Presume the capacity for compassion in the man—it’s a better world to live in. As for next steps, may I recommend considering a bold gesture?

You said you don’t see this guy very often—that’s good. That means if he’s terrible, he should be easy to avoid. You are likely to run into him again eventually, so why not plan ahead? Personally, I have always made a point of talking to extremely attractive people, for reasons both carnal and altruistic (the ratio of those two motivations is unimportant, I assure you). It’s cliché but true that intimidatingly good-looking people are often avoided by mere mortals, and you’d be shocked how well fearless and friendly charm can appeal to the inhumanly beautiful. This is true regardless of whether you possess a less conventional beauty, or any aesthetic handicap that might result from a highly restrictive office dress code.

Look, you’ve already got an obvious opening topic that could very well lead to a conversation! As a dutiful daughter of the Midwest, I am well aware of East Coast disdain for Middle American “small talk,” but I’ve found that when you’re trying to chat up a pretty new man, the weather is often the easiest “hello there” at your disposal.

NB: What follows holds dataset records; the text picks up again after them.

-- ==== Sys2Proof/Machine/Supervisor.lean ====
section
/-! DEFINITION. The supervisor (11.2, 11.3): the power-on start, the scan's end, the entry into RUNNING, the power-fail
path, DORMANT, the restart path and the reset line. -/

namespace Sys2Proof.Machine

/-! ### The power-on start (R183) -/

/-- The collected mark of the two copies: the higher of the valid ones, 0 for none (R127). -/
def NonVolatile.mark (nv : NonVolatile) : Nat := max ((nv.marks.get 0).getD 0) ((nv.marks.get 1).getD 0)

/-- The plan table of a stored image: its slots, marked stored (R36). -/
def Image.slots (i : Image) : Table (Option PlanSlot) 8 := i.plans.each fun _ c => c.map fun x => ⟨x, true⟩

/-- The state in which the power-on start has just begun (R183 (1), (2)): every volatile value at its start value, the
settings loaded; the command queue, the warning pin, the non-volatile memories and the draws stay. -/
def State.loaded (s : State) : State :=
  let image := s.storedImage
  { State.reset with
    pending := s.pending
    warning := s.warning
    nv := s.nv
    draws := s.draws
    settings := image.settings
    selector := { Selector.initial with slots := image.slots }
    accounts := Table.make fun a => Account.initial (image.limits.get a) (image.settings.orderMask.get a)
    clock := ⟨0, 0, 0, image.settings.intervalLength, none, false, false, false⟩
    archive := { Archive.initial with mark := s.nv.mark, pins := image.pins }
    tie := Tie.initial image.settings.tieEnable
    notices := Notices.initial }

/-- The power-on start: the latched-low conditions are those present (R178), and a defaulted image latches
SETTINGS_DEFAULTED (R182). -/
def State.powerOnStart (s : State) : State := s.loaded.recordLows.latchIf s.nv.image.isNone .settingsDefaulted

/-! ### The scan's findings and the entry into RUNNING (R183 (3), (4)) -/

/-- The residues of the eight main accumulators restored from a record's carries (R68). -/
def Account.restore (acc : Account) (bs : List Byte) : Account :=
  let carry (x : Acc) (i : Nat) : Acc := { x with residue := recCarry bs i }
  { acc with mains :=
      { imp := carry acc.mains.imp 0, exp := carry acc.mains.exp 1, q1 := carry acc.mains.q1 2, q2 := carry acc.mains.q2 3
        q3 := carry acc.mains.q3 4, q4 := carry acc.mains.q4 5, habs := carry acc.mains.habs 6
        hemi := carry acc.mains.hemi 7 } }

/-- The interval index a start begins with: the highest archived one plus 1, or 0 (R111). -/
def State.startIndex (s : State) : Nat :=
  match s.highestIndex with
  | none => 0
  | some i => min Config.max32 (i + 1)

/-- What the account engine takes of the scan's findings (R68, R91): each account's carries from its latest record, and its
period-start stamp. -/
def State.foundAccounts (s : State) : Table Account 16 :=
  s.accounts.each fun a acc =>
    let acc := match s.latestRecord a with | some bs => acc.restore bs | none => acc
    { acc with stamp := ⟨s.startIndex, 0, 0⟩ }

/-- The scan's findings handed to the account engine and the tie link at the scan's end, with or without the warning (R68,
R91, R137, R156, R183 (3)). -/
def State.handFindings (s : State) : State :=
  { s with accounts := s.foundAccounts, tie := { s.tie with lastPair := s.greatestPair } }

/-- The numbering and the flags with which each account begins the first interval (R111). -/
def State.startAccounts (s : State) : Table Account 16 :=
  s.accounts.each fun a acc =>
    { acc with
      recordIndex := s.startIndex, part := 0, span := 1
      flags := { IntervalFlags.clear with unaligned := s.isEnabled a } }

/-- The interval clock takes its start values, and the accounts their numbering with it (R111, R169). -/
def State.startInterval (s : State) : State :=
  { s with
    accounts := s.startAccounts
    clock := { s.clock with index := s.startIndex, part := 0, position := 0 } }

/-- A defaulted image rewritten at the entry into RUNNING (R182). -/
def State.rewriteDefaults (s : State) : State :=
  if s.nv.image.isNone then { s with store := some (.image Image.default) } else s

/-- The supervisor enters RUNNING from STARTING (R183 (4)). -/
def State.enterRunning (s : State) : State :=
  ({ s with op := .running }).startInterval.reclaimTest.rewriteDefaults

/-- SCAN_END (R136, R137, R183 (3), (4)). DESIGN CHOICE: where the warning keeps the part in STARTING, the archive state is
IDLE or STOPPED from here on (R137), and STATE reports it so, not the SCANNING that R169 gives for STARTING (log 73). -/
def State.scanEnd (failed : List (Fin 256)) (s : State) : State :=
  if s.op == .starting && s.archive.state == .scanning then
    let s1 := (s.endScan failed).handFindings
    if s1.warning then s1 else s1.enterRunning
  else s

/-- The meaning of SCAN_END. -/
def execScanEnd (failed : List (Fin 256)) (s : State) : Host.Outcome State Fault Refusal :=
  .next (s.whenAlive (State.scanEnd failed))

/-! ### The reset line and supply (R135, R181, R186) -/

/-- A clear's second mark write is the store write under way: a stop between the marks finds it not yet begun (R131). -/
def State.secondMark (s : State) : Bool := s.archive.clear == .marking 1

/-- A store write cut off: the image fails its check, or the mark copy does (R181). Between the two mark writes of a clear
none is cut off, and the copy not yet written keeps the older mark (R131). -/
def State.cutStore (s : State) (betweenMarks : Bool) : State :=
  match s.store with
  | none => s
  | some (.image _) => { s with nv := { s.nv with image := none } }
  | some (.mark _ copy) =>
    if betweenMarks && s.secondMark then s else { s with nv := { s.nv with marks := s.nv.marks.put copy none } }

/-- Everything stopped, every volatile value lost (R186): the line and the supply are then as they were. -/
def State.lose (s : State) (cut : WriteCut) : State :=
  let s1 := (s.cutArchive cut.programmed cut.headerCut).cutStore cut.betweenMarks
  { State.reset with
    pending := s.pending, resetLine := s.resetLine, unpowered := s.unpowered, warning := s.warning, draws := s.draws
    nv := s1.nv }

/-- The cause of a stop noted: the level of the reset line, or the absence of supply (R186). -/
def State.stoppedBy (s : State) : StopCause → State
  | .line => { s with resetLine := true }
  | .supply => { s with unpowered := true }

/-- RESET_ASSERT (R186): a part that is stopped already loses nothing more. -/
def State.resetAssert (cause : StopCause) (cut : WriteCut) (s : State) : State :=
  (if s.stopped then s else s.lose cut).stoppedBy cause

/-- The power-on start once nothing stops the part any longer (R183, R186). -/
def State.startUnlessStopped (s : State) : State := if s.stopped then s else s.powerOnStart

/-- RESET_RELEASE (R186): the start begins where supply is present. -/
def State.resetRelease (s : State) : State :=
  if s.resetLine then ({ s with resetLine := false }).startUnlessStopped else s

/-- POWER_ON (R183): the start begins unless the reset line is asserted (R186). Of a part with supply, supply was lost
before (log 8). -/
def State.powerOn (s : State) : State :=
  ({ s.resetAssert .supply ⟨0, false, false⟩ with unpowered := false }).startUnlessStopped

/-- The meaning of RESET_ASSERT. -/
def execResetAssert (cause : StopCause) (cut : WriteCut) (s : State) : Host.Outcome State Fault Refusal :=
  .next (s.resetAssert cause cut)

/-- The meaning of RESET_RELEASE. -/
def execResetRelease (s : State) : Host.Outcome State Fault Refusal := .next s.resetRelease

/-- The meaning of POWER_ON. -/
def execPowerOn (s : State) : Host.Outcome State Fault Refusal := .next s.powerOn

/-! ### The power-fail path (R138, R184) -/

/-- A running reclaim erase suspended, unless the writer needs its segment (R138). -/
def State.suspendErase (s : State) : State :=
  (s.onArchive fun a => if a.state == .reclaiming then { a with state := .suspended } else a).settleErase

/-- The reason of the partial close that begins a path (R184, R185). -/
def Path.reason : Path → CloseReason
  | .powerFail => .powerFail
  | .restart => .restart

/-- A PAIRED_PRIMARY unit that enters the restart path has a CLOSE page open (R185 (3)). -/
def State.openRestartPage (s : State) (p : Path) : State :=
  s.onTie fun t => { t with restartOpen := t.restartOpen || (p == .restart && t.state == .pairedPrimary) }

/-- CLOSING entered on a path, every enabled account closed as PARTIAL (R107, R184, R185). -/
def State.enterClosing (s : State) (p : Path) : State :=
  let s1 := ({ s with op := .closing, path := some p }).openRestartPage p
  (s1.partialClose s1.enabledAccounts .localPartial p.reason).suspendErase

/-- The level of the warning pin. -/
def State.setWarning (s : State) (b : Bool) : State := { s with warning := b }

/-- POWER_FAIL_ASSERT in RUNNING (R184). -/
def State.powerFail (s : State) : State := if s.op == .running then s.enterClosing .powerFail else s

/-- Whether the writer waits, and no running erase will end its wait: held, STOPPED, or for a segment it may not take
(R184 (2), log 28). -/
def State.writerWaits (s : State) : Bool :=
  s.archive.state == .stopped ||
    (s.writerFree &&
      match s.oldest with
      | none => false
      | some bs =>
        !s.fits bs.length &&
          match s.nextSegment with
          | none => true
          | some g => (s.seg g).marker == .full && (s.archive.erase.isSome || !s.reclaimAllowed g))

/-- The drain has ended (R184 (1), (2)). -/
def State.drained (s : State) : Bool := !s.archive.writing && (s.queue.isEmpty || s.writerWaits)

/-- ENTER_DORMANT where the drain has ended on the power-fail path (R184). -/
def State.enterDormant (s : State) : State :=
  if s.op == .closing && s.path == some .powerFail && s.drained then { s with op := .dormant } else s

/-- The return to RUNNING: a suspended erase resumes, the reclaim test is made (R138, R184). -/
def State.returnRunning (s : State) : State :=
  ({ s with op := .running, path := none }).resumeErase.reclaimTest

/-- POWER_FAIL_RELEASE: back to RUNNING on the power-fail path; into RUNNING from STARTING when the scan has ended
(R183 (4), R184). -/
def State.powerFailRelease (s : State) : State :=
  if s.closing && s.path == some .powerFail then s.returnRunning
  else if s.op == .starting && s.archive.state != .scanning then s.enterRunning
  else s

/-- The meaning of POWER_FAIL_ASSERT. -/
def execPowerFailAssert (s : State) : Host.Outcome State Fault Refusal :=
  .next ((s.setWarning true).whenAlive State.powerFail)

/-- The meaning of ENTER_DORMANT. -/
def execEnterDormant (s : State) : Host.Outcome State Fault Refusal := .next (s.whenAlive State.enterDormant)

/-- The meaning of POWER_FAIL_RELEASE. -/
def execPowerFailRelease (s : State) : Host.Outcome State Fault Refusal :=
  .next ((s.setWarning false).whenAlive State.powerFailRelease)

/-! ### The restart path (R171, R185) -/

/-- Whether the restart path has ended (R185): a CLOSE page of the restart close that a later close replaced is never
acknowledged, and the path then ends when the link leaves PAIRED_PRIMARY (log 26). -/
def State.restartEnded (s : State) : Bool :=
  s.op == .closing && s.path == some .restart && s.drained && !s.storeBusy && !s.tie.restartOpen

/-- RESTART_PATH_END: the power-on start begins; a reply going out is finished, then both places are freed (R171, R185). -/
def State.restartEnd (s : State) : State :=
  if s.restartEnded then
    { s.powerOnStart with msg := if s.msg.reply.isSome then { s.msg with abandon := true } else ⟨[], none, false⟩ }
  else s

/-- The meaning of RESTART_PATH_END. -/
def execRestartPathEnd (s : State) : Host.Outcome State Fault Refusal := .next (s.whenAlive State.restartEnd)

end Sys2Proof.Machine
end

“Man, it is so hot in here!” has a nice ring to it. When delivered with a cheery smile, it’s good-natured, yet it still retains a tinge of distress. It’s a gesture of collusion, an invite to mutual kvetching: Who could resist? Provided that he responds in a fashion akin to what any decently socialized human would, you can move on to introductions: “I’m Swampy, I work at [X].” I don’t need to micromanage you here—I’m 100 percent sure you know how to carry on a conversation, with questions and answers and observations and sentiments and jokes. Judging by the self-effacing humor of your letter, you’re absolutely brimming with friendly charm—it appears to be coming out of your pores!

You’ve got nothing to lose, my Water Lily! As Whitman would say, “The body itself balks account.” Enjoy yours.

And maybe talk to someone about the thermostat. Just a thought.